■ Requirement ■
Please transcribe exactly, and only, the lines of the data below between the line holding "R330, R347) -/" and the line holding "is (R330). -/", inclusive.

START Source information

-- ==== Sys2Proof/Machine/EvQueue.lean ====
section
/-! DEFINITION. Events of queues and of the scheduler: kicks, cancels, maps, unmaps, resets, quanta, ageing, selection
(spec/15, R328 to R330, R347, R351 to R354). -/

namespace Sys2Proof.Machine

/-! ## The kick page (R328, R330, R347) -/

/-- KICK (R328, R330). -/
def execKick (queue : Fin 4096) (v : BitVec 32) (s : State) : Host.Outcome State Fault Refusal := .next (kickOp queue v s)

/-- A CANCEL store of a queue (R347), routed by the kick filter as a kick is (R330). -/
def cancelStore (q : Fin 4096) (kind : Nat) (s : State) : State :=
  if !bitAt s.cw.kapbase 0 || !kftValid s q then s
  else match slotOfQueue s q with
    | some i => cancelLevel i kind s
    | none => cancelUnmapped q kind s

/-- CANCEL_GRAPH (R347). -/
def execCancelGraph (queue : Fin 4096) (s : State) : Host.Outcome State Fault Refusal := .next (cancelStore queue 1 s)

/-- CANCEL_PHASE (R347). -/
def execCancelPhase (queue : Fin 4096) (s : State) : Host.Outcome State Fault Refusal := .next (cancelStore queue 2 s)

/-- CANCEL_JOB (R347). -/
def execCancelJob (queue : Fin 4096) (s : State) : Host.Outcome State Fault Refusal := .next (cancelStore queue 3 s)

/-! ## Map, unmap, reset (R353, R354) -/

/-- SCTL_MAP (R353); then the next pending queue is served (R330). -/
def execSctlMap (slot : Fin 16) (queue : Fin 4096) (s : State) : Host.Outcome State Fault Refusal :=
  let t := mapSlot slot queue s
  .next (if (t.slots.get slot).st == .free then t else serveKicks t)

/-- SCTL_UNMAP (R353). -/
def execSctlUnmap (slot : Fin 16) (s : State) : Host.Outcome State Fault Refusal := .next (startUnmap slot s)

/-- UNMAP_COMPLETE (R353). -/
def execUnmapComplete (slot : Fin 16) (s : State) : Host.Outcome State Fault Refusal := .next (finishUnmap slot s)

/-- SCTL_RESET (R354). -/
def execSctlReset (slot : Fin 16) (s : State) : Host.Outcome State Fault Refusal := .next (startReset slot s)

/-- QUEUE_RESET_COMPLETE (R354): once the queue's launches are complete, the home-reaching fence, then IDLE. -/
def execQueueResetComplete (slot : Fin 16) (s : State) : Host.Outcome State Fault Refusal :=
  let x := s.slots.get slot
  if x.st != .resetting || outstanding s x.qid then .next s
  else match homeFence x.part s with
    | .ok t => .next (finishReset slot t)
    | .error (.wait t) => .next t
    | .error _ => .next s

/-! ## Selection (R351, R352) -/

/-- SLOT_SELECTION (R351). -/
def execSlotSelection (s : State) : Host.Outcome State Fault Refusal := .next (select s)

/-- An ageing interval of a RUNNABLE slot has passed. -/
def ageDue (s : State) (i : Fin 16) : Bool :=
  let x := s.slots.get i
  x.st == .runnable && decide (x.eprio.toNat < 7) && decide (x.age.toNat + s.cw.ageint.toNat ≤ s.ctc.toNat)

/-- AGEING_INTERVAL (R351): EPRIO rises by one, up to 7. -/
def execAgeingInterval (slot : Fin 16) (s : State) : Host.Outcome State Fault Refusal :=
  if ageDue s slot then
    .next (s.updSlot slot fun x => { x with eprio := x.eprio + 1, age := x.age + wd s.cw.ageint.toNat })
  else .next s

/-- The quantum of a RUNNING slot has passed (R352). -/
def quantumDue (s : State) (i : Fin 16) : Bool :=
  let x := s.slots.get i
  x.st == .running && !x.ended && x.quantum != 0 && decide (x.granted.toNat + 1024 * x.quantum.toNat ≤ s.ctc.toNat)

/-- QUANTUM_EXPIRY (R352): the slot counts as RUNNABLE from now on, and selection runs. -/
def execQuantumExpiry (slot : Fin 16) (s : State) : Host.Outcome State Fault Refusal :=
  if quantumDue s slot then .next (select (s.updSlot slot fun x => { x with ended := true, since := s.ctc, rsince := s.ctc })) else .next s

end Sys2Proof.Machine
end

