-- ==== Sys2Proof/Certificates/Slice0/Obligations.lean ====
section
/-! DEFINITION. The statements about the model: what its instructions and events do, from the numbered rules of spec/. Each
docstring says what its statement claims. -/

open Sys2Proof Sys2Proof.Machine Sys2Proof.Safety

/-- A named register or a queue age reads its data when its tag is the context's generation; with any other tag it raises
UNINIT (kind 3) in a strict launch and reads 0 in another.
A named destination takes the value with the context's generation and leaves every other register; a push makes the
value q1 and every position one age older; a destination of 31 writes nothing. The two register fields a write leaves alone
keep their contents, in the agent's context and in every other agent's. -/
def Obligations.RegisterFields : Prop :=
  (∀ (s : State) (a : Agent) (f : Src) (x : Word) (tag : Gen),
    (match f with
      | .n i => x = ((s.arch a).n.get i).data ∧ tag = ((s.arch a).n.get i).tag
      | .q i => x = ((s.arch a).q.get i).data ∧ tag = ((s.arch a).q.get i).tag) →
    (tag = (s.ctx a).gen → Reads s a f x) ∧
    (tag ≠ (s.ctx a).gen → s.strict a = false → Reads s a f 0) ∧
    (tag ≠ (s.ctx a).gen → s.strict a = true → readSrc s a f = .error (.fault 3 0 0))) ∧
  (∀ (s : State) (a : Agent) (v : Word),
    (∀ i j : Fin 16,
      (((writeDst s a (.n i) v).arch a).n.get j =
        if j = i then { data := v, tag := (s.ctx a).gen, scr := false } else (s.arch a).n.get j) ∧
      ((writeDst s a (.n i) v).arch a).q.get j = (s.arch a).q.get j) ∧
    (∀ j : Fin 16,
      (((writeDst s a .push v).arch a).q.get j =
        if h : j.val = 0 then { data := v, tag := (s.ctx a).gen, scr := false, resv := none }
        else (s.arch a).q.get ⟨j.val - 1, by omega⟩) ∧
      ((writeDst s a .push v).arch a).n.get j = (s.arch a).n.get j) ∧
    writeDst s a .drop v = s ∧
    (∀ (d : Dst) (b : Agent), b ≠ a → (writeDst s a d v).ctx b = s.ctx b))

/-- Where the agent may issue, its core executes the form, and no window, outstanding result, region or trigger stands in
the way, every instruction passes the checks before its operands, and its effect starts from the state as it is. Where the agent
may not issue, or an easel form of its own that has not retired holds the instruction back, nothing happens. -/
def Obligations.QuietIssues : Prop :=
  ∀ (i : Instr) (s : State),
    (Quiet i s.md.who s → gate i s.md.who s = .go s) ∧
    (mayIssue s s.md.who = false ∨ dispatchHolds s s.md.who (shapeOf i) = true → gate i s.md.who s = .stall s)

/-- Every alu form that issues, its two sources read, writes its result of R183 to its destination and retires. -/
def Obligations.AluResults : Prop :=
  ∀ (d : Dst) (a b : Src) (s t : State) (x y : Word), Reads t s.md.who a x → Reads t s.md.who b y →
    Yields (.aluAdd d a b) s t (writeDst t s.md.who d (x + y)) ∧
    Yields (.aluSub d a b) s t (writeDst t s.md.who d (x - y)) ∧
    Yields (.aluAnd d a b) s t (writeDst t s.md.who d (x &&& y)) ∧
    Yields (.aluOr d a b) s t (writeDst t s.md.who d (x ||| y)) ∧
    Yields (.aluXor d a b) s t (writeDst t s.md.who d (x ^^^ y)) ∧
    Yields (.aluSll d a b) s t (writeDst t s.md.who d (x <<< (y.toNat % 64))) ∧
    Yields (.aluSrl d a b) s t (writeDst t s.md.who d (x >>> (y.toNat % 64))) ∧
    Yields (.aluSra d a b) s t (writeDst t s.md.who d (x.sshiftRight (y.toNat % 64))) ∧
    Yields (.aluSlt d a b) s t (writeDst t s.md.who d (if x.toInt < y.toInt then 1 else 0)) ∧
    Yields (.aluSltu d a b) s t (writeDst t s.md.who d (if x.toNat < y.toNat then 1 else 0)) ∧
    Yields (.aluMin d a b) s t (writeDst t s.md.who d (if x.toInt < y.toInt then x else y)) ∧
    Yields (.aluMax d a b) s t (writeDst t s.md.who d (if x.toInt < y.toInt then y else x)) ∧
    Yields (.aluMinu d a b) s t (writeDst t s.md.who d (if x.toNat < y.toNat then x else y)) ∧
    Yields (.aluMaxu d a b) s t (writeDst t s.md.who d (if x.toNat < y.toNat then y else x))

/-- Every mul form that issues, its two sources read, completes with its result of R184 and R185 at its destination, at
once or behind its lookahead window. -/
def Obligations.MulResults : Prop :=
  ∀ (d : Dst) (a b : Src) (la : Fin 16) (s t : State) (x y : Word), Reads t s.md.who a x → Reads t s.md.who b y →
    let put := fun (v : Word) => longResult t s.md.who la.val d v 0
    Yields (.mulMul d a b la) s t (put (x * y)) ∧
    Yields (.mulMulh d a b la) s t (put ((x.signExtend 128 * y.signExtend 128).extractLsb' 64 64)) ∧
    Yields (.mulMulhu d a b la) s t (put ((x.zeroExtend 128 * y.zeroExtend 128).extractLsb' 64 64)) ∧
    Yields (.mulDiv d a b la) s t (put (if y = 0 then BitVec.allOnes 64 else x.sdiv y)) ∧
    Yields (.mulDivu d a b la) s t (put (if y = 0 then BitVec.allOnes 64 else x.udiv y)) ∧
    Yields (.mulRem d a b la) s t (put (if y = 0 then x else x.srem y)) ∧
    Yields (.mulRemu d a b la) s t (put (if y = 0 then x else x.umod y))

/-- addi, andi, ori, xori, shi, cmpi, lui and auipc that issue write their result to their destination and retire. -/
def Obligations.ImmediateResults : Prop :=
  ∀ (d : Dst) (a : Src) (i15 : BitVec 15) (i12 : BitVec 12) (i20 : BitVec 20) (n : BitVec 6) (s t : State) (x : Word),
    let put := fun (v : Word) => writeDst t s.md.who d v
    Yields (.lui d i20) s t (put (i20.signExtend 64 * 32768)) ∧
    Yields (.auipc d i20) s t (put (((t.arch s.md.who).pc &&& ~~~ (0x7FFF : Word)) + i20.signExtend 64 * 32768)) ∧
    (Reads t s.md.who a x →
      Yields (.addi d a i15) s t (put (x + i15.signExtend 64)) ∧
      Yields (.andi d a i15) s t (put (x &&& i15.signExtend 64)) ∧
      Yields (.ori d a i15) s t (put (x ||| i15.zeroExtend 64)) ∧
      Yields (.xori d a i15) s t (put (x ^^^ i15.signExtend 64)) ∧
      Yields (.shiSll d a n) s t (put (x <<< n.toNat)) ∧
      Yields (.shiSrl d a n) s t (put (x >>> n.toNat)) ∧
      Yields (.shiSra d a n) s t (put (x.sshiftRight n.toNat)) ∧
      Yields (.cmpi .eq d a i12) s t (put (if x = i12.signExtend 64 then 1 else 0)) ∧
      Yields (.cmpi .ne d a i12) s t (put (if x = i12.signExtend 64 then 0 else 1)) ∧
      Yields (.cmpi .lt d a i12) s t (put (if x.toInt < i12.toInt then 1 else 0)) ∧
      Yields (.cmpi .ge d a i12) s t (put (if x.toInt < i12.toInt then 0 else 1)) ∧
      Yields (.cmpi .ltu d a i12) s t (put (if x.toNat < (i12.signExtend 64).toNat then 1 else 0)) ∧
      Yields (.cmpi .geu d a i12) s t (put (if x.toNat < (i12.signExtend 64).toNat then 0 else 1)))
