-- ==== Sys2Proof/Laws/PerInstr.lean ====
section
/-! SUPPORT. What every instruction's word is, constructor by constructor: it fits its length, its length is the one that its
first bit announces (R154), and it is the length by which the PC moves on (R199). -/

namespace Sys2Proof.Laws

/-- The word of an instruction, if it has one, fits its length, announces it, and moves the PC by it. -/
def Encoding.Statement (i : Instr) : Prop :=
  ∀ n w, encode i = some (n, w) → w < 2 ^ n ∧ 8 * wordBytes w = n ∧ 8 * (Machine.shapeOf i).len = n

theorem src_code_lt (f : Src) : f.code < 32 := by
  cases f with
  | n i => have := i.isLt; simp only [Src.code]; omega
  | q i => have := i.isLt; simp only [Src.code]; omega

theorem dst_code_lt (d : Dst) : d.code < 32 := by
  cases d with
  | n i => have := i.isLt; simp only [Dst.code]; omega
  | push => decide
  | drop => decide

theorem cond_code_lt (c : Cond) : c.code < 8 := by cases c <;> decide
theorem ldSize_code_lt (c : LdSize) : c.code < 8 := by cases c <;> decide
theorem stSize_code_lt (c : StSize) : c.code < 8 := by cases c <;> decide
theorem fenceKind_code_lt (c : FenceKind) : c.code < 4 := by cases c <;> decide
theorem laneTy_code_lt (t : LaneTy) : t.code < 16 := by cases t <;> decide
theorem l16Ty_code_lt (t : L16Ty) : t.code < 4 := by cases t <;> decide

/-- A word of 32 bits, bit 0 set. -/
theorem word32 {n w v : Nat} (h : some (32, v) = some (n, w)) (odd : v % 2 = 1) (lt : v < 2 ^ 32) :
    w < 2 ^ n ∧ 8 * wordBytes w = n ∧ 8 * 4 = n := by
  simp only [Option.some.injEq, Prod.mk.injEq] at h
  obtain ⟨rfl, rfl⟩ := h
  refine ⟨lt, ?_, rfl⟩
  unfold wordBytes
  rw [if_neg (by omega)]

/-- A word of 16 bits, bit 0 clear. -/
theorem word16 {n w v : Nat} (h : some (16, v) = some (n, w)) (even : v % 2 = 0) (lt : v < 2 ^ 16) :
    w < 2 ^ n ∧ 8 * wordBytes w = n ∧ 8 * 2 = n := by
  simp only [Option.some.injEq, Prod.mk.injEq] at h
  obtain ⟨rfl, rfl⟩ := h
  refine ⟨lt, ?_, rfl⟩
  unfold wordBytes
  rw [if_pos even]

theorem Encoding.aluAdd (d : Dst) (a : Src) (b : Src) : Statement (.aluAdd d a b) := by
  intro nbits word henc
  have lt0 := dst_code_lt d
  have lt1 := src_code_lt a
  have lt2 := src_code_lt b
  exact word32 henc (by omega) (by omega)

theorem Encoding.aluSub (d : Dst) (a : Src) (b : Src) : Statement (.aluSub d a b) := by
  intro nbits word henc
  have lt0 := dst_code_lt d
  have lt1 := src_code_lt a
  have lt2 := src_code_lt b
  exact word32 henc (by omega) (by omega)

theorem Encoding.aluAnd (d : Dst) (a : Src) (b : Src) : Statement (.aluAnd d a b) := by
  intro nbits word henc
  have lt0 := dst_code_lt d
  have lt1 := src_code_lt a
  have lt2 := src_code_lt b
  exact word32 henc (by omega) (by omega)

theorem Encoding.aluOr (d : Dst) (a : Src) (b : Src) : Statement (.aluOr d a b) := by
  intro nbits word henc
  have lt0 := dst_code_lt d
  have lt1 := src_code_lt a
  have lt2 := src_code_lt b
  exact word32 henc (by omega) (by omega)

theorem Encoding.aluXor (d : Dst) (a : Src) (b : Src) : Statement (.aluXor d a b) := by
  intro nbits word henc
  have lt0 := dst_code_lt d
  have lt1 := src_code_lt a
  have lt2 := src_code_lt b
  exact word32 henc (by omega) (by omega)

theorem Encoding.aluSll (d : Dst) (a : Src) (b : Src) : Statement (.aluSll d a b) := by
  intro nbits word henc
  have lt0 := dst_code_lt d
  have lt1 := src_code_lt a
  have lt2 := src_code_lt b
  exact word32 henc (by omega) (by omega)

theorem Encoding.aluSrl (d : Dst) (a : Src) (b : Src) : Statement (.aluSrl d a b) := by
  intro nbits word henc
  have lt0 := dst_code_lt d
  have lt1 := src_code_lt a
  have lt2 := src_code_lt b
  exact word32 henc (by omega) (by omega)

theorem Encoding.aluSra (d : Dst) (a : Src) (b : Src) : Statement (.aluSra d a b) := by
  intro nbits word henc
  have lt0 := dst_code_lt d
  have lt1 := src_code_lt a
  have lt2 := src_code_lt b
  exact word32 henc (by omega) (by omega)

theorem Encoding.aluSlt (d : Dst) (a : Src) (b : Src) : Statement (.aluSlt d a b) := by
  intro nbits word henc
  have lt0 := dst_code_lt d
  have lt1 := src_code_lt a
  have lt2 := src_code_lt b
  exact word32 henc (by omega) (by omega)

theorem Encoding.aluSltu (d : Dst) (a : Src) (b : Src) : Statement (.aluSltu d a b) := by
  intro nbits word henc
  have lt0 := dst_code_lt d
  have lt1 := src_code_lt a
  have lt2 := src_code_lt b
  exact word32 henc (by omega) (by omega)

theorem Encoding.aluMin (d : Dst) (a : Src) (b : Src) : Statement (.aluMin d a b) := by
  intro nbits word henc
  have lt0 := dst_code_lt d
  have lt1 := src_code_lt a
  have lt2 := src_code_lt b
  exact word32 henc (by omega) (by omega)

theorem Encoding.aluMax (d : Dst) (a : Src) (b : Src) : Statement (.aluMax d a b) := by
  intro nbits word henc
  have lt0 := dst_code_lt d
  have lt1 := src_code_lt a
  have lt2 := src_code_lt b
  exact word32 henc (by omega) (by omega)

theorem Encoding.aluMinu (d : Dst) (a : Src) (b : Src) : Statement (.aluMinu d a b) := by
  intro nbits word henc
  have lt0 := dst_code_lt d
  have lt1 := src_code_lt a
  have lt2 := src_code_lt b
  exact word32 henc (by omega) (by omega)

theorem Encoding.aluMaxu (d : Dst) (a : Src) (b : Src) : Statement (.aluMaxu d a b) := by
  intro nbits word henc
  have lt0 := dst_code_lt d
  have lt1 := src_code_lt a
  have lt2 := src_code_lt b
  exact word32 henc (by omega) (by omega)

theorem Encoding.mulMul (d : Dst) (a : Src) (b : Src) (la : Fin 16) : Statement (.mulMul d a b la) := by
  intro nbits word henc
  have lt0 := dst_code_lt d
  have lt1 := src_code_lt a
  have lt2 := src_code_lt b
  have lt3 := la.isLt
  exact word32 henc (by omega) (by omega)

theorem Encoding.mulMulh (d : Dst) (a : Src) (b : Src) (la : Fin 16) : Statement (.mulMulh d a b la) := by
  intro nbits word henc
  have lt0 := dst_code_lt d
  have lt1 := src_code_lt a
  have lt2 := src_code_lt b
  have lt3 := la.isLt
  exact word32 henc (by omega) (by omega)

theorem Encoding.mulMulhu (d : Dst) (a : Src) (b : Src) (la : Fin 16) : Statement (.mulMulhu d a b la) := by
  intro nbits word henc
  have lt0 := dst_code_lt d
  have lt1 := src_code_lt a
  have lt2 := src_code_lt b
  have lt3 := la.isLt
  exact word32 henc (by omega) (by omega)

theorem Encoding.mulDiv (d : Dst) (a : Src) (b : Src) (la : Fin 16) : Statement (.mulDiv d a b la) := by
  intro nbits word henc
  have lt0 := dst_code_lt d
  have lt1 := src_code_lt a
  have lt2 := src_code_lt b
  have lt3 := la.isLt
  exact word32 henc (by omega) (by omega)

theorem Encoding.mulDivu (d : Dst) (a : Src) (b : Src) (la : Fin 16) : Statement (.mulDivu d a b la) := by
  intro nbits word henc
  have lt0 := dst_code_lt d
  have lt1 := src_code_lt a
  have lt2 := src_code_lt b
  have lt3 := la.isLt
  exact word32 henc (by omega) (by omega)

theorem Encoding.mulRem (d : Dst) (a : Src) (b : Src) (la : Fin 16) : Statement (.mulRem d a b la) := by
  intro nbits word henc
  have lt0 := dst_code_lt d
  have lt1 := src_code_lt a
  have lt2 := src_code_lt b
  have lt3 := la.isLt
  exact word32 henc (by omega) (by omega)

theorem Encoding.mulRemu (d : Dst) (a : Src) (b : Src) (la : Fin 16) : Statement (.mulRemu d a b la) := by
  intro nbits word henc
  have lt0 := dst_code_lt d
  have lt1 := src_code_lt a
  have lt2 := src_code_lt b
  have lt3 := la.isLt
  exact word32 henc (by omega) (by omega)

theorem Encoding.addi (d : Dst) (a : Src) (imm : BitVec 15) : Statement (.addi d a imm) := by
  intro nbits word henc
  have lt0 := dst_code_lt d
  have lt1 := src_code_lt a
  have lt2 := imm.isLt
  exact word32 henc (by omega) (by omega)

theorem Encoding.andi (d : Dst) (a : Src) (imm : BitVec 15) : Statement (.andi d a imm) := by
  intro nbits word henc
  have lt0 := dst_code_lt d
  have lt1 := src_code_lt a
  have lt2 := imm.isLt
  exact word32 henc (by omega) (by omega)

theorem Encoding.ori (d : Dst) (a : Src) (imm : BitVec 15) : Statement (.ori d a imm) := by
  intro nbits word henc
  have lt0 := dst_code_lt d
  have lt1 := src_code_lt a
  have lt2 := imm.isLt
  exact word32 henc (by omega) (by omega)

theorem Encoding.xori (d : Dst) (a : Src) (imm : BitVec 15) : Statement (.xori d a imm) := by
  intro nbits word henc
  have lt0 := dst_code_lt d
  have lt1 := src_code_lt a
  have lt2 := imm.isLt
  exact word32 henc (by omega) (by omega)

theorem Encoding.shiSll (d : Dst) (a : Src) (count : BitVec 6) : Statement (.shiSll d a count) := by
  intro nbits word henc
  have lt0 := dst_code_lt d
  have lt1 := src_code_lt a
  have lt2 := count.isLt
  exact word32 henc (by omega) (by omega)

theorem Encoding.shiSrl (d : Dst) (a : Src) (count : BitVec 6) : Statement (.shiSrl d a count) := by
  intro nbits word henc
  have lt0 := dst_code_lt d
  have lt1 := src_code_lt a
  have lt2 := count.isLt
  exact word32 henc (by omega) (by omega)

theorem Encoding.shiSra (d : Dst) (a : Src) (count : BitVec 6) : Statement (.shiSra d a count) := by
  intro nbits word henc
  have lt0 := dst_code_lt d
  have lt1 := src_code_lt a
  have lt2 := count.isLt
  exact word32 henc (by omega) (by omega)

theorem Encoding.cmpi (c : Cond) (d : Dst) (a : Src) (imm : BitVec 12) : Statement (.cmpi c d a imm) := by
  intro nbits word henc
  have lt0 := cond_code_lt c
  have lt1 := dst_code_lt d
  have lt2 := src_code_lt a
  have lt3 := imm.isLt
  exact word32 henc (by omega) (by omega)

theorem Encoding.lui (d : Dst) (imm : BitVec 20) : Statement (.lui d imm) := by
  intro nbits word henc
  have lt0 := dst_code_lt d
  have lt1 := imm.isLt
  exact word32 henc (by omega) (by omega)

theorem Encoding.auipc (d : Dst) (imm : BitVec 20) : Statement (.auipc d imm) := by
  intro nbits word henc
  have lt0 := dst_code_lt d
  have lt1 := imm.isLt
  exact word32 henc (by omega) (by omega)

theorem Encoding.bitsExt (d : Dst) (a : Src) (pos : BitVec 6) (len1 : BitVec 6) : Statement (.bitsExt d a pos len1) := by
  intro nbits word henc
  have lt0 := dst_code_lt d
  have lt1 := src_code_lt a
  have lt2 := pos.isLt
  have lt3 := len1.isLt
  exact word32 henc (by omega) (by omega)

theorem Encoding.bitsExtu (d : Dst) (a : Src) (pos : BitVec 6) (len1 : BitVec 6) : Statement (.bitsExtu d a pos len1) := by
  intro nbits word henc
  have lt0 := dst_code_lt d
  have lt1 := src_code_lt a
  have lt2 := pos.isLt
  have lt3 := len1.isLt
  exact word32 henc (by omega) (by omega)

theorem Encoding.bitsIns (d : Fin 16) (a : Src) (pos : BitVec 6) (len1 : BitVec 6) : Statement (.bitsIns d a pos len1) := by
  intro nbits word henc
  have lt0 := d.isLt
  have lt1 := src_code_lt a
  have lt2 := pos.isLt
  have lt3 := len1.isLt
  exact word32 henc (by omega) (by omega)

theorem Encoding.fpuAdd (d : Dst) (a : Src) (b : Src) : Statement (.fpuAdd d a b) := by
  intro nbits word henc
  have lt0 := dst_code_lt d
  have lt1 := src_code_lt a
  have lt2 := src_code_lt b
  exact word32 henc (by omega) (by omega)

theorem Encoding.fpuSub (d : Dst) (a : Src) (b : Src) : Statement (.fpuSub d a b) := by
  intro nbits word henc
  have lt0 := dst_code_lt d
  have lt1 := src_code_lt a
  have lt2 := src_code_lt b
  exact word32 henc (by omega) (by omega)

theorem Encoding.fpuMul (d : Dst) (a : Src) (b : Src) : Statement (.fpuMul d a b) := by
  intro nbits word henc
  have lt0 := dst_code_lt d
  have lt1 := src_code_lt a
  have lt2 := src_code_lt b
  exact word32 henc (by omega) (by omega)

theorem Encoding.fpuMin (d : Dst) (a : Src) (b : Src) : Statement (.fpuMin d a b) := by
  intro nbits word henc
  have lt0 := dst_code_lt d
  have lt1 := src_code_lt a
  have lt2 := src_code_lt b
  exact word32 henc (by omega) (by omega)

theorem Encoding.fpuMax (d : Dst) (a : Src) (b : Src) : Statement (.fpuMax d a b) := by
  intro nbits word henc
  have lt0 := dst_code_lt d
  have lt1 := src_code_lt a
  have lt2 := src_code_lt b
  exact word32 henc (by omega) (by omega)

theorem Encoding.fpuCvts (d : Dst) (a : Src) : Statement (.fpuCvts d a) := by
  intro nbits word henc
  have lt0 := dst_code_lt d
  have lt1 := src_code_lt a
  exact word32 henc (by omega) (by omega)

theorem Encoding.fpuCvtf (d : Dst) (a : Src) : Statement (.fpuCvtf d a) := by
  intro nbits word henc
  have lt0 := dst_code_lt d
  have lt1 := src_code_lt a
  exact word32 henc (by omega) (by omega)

END Source information

■ Solution to this problem ■
/-! ## The kick page (R328, R330, R347) -/

/-- KICK (R328, R330). -/
def execKick (queue : Fin 4096) (v : BitVec 32) (s : State) : Host.Outcome State Fault Refusal := .next (kickOp queue v s)

/-- A CANCEL store of a queue (R347), routed by the kick filter as a kick is (R330). -/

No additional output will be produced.